= 2020 Eliteserien promotion/relegation play-offs =

Norwegian football league play-offs

The 2020 Eliteserien promotion/relegation play-offs was the 47th time a spot in the Eliteserien was decided by play-off matches between top tier and second-level clubs. In the play-offs, five teams competed for one spot in the 2021 Eliteserien.

== Background ==
The play-offs take place following the conclusion of the regular season and are contested by the 14th-placed club in Eliteserien and the four clubs finishing below the two automatic promotion places in the 1. divisjon. The fixtures are determined by final league position – the first round will be played between the 5th and 6th placed teams, and the winner will advance to play away to the 4th placed team in the second round. The winner of the second round will advance to play away to 3rd placed team in the third round. The winner of the third round will meet the 14th placed team in the Eliteserien on neutral ground.

== Qualified teams ==
Five teams entered a play-off for the last Eliteserien spot for the 2021 season. These were:

- Mjøndalen (14th placed team of the 2020 Eliteserien)
- Sogndal (3rd placed team in the 2020 1. divisjon)
- Ranheim (fourth placed team in the 2020 1. divisjon)
- Åsane (fifth placed team in the 2020 1. divisjon)
- Raufoss (sixth placed team in the 2020 1. divisjon)

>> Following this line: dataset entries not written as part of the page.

/-! ## setByte writes `mem` only -/

@[simp] theorem State.setByte_gt (s : State) (k : Nat) (b : Byte) : (s.setByte k b).gt = s.gt := rfl
@[simp] theorem State.setByte_fresh (s : State) (k : Nat) (b : Byte) : (s.setByte k b).fresh = s.fresh := rfl
@[simp] theorem State.setByte_agenda (s : State) (k : Nat) (b : Byte) : (s.setByte k b).agenda = s.agenda := rfl
@[simp] theorem State.setByte_upsets (s : State) (k : Nat) (b : Byte) : (s.setByte k b).upsets = s.upsets := rfl
@[simp] theorem State.setByte_cur (s : State) (k : Nat) (b : Byte) : (s.setByte k b).cur = s.cur := rfl
@[simp] theorem State.setByte_issued (s : State) (k : Nat) (b : Byte) : (s.setByte k b).issued = s.issued := rfl
@[simp] theorem State.setByte_nextId (s : State) (k : Nat) (b : Byte) : (s.setByte k b).nextId = s.nextId := rfl
@[simp] theorem State.setByte_poison (s : State) (k : Nat) (b : Byte) : (s.setByte k b).poison = s.poison := rfl
@[simp] theorem State.setByte_kiln (s : State) (k : Nat) (b : Byte) : (s.setByte k b).kiln = s.kiln := rfl
@[simp] theorem State.setByte_entries (s : State) (k : Nat) (b : Byte) : (s.setByte k b).entries = s.entries := rfl
@[simp] theorem State.setByte_gens (s : State) (k : Nat) (b : Byte) : (s.setByte k b).gens = s.gens := rfl
@[simp] theorem State.setByte_teams (s : State) (k : Nat) (b : Byte) : (s.setByte k b).teams = s.teams := rfl
@[simp] theorem State.setByte_saved (s : State) (k : Nat) (b : Byte) : (s.setByte k b).saved = s.saved := rfl
@[simp] theorem State.setByte_mx (s : State) (k : Nat) (b : Byte) : (s.setByte k b).mx = s.mx := rfl
@[simp] theorem State.setByte_flights (s : State) (k : Nat) (b : Byte) : (s.setByte k b).flights = s.flights := rfl
@[simp] theorem State.setByte_cmds (s : State) (k : Nat) (b : Byte) : (s.setByte k b).cmds = s.cmds := rfl
@[simp] theorem State.setByte_l1 (s : State) (k : Nat) (b : Byte) : (s.setByte k b).l1 = s.l1 := rfl
@[simp] theorem State.setByte_icache (s : State) (k : Nat) (b : Byte) : (s.setByte k b).icache = s.icache := rfl
@[simp] theorem State.setByte_loops (s : State) (k : Nat) (b : Byte) : (s.setByte k b).loops = s.loops := rfl
@[simp] theorem State.setByte_lend (s : State) (k : Nat) (b : Byte) : (s.setByte k b).lend = s.lend := rfl
@[simp] theorem State.setByte_elend (s : State) (k : Nat) (b : Byte) : (s.setByte k b).elend = s.elend := rfl
@[simp] theorem State.setByte_launches (s : State) (k : Nat) (b : Byte) : (s.setByte k b).launches = s.launches := rfl
@[simp] theorem State.setByte_pending (s : State) (k : Nat) (b : Byte) : (s.setByte k b).pending = s.pending := rfl
@[simp] theorem State.setByte_packers (s : State) (k : Nat) (b : Byte) : (s.setByte k b).packers = s.packers := rfl
@[simp] theorem State.setByte_owed (s : State) (k : Nat) (b : Byte) : (s.setByte k b).owed = s.owed := rfl
@[simp] theorem State.setByte_lbinv (s : State) (k : Nat) (b : Byte) : (s.setByte k b).lbinv = s.lbinv := rfl
@[simp] theorem State.setByte_pwrtok (s : State) (k : Nat) (b : Byte) : (s.setByte k b).pwrtok = s.pwrtok := rfl
@[simp] theorem State.setByte_tokens (s : State) (k : Nat) (b : Byte) : (s.setByte k b).tokens = s.tokens := rfl
@[simp] theorem State.setByte_clock0 (s : State) (k : Nat) (b : Byte) : (s.setByte k b).clock0 = s.clock0 := rfl
@[simp] theorem State.setByte_parts (s : State) (k : Nat) (b : Byte) : (s.setByte k b).parts = s.parts := rfl
@[simp] theorem State.setByte_outbox (s : State) (k : Nat) (b : Byte) : (s.setByte k b).outbox = s.outbox := rfl
@[simp] theorem State.setByte_replies (s : State) (k : Nat) (b : Byte) : (s.setByte k b).replies = s.replies := rfl
@[simp] theorem State.setByte_linkOut (s : State) (k : Nat) (b : Byte) : (s.setByte k b).linkOut = s.linkOut := rfl
@[simp] theorem State.setByte_wrote (s : State) (k : Nat) (b : Byte) : (s.setByte k b).wrote = s.wrote := rfl
@[simp] theorem State.setByte_tlb (s : State) (k : Nat) (b : Byte) : (s.setByte k b).tlb = s.tlb := rfl
@[simp] theorem State.setByte_prompt (s : State) (k : Nat) (b : Byte) : (s.setByte k b).prompt = s.prompt := rfl
@[simp] theorem State.setByte_gone (s : State) (k : Nat) (b : Byte) : (s.setByte k b).gone = s.gone := rfl
@[simp] theorem State.setByte_l2 (s : State) (k : Nat) (b : Byte) : (s.setByte k b).l2 = s.l2 := rfl
@[simp] theorem State.setByte_llc (s : State) (k : Nat) (b : Byte) : (s.setByte k b).llc = s.llc := rfl
@[simp] theorem State.setByte_m (s : State) (k : Nat) (b : Byte) : (s.setByte k b).m = s.m := rfl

== Final league position ==
Only the top 8 teams are displayed.

| Pos | Team | Pld | W | D | L | GF | GA | GD | Pts | Promotion, qualification or relegation |
| 1 | Tromsø (C, P) | 30 | 19 | 6 | 5 | 60 | 29 | +31 | 63 | Promotion to Eliteserien |
| 2 | Lillestrøm (P) | 30 | 16 | 9 | 5 | 49 | 26 | +23 | 57 |
| 3 | Sogndal (Q) | 30 | 15 | 6 | 9 | 57 | 36 | +21 | 51 | Qualification to promotion play-offs |
| 4 | Ranheim (Q) | 30 | 13 | 8 | 9 | 61 | 41 | +20 | 47 |
| 5 | Åsane (Q) | 30 | 12 | 9 | 9 | 60 | 48 | +12 | 45 |
| 6 | Raufoss (Q) | 30 | 11 | 10 | 9 | 53 | 44 | +9 | 43 |
| 7 | Sandnes Ulf | 30 | 11 | 8 | 11 | 46 | 55 | −9 | 41 |  |
| 8 | KFUM Oslo | 30 | 10 | 9 | 11 | 44 | 44 | 0 | 39 |

== 1. divisjon Promotion playoffs ==

=== Matches ===
The third to sixth-placed teams took part in the promotion play-offs; these were single leg knockout matches, three rounds involving 1. divisjon teams and a final between the winner of these rounds and the 14th-placed team in Eliteserien.

The winners, Sogndal, advanced to play the 14th-placed team in Eliteserien, Mjøndalen, in the Eliteserien play-offs for a spot in the top-flight in the 2021 Eliteserien.

==== First round ====
16 December 2020
Åsane 3-1 Raufoss
  Åsane: Lorentzen 36', 88', Valsvik 45' (pen.)
  Raufoss: Ndiaye 24'

==== Second round ====
19 December 2020
Ranheim 4-1 Åsane
  Ranheim: Sæter 19' (pen.), 28', 60', Rønning
  Åsane: Steen 52'

==== Third round ====
22 December 2020
Sogndal 3-1 Ranheim
  Sogndal: Kupen 25', Michael 38', Adams 78'
  Ranheim: Rønning 13'

== Final ==
The 14th-placed team in Eliteserien (Mjøndalen) played against the winners of the 1. divisjon promotion play-offs (Sogndal) on neutral ground to decide who will play in the 2021 Eliteserien.
28 December 2020
Mjøndalen 3-2 Sogndal
  Mjøndalen: Sveen 9', 88', Nakkim
  Sogndal: Adams 79' (pen.), Kristoffersen 80'
Mjøndalen won 3–2 and maintained their position in the Eliteserien; Sogndal stayed in the 1. divisjon.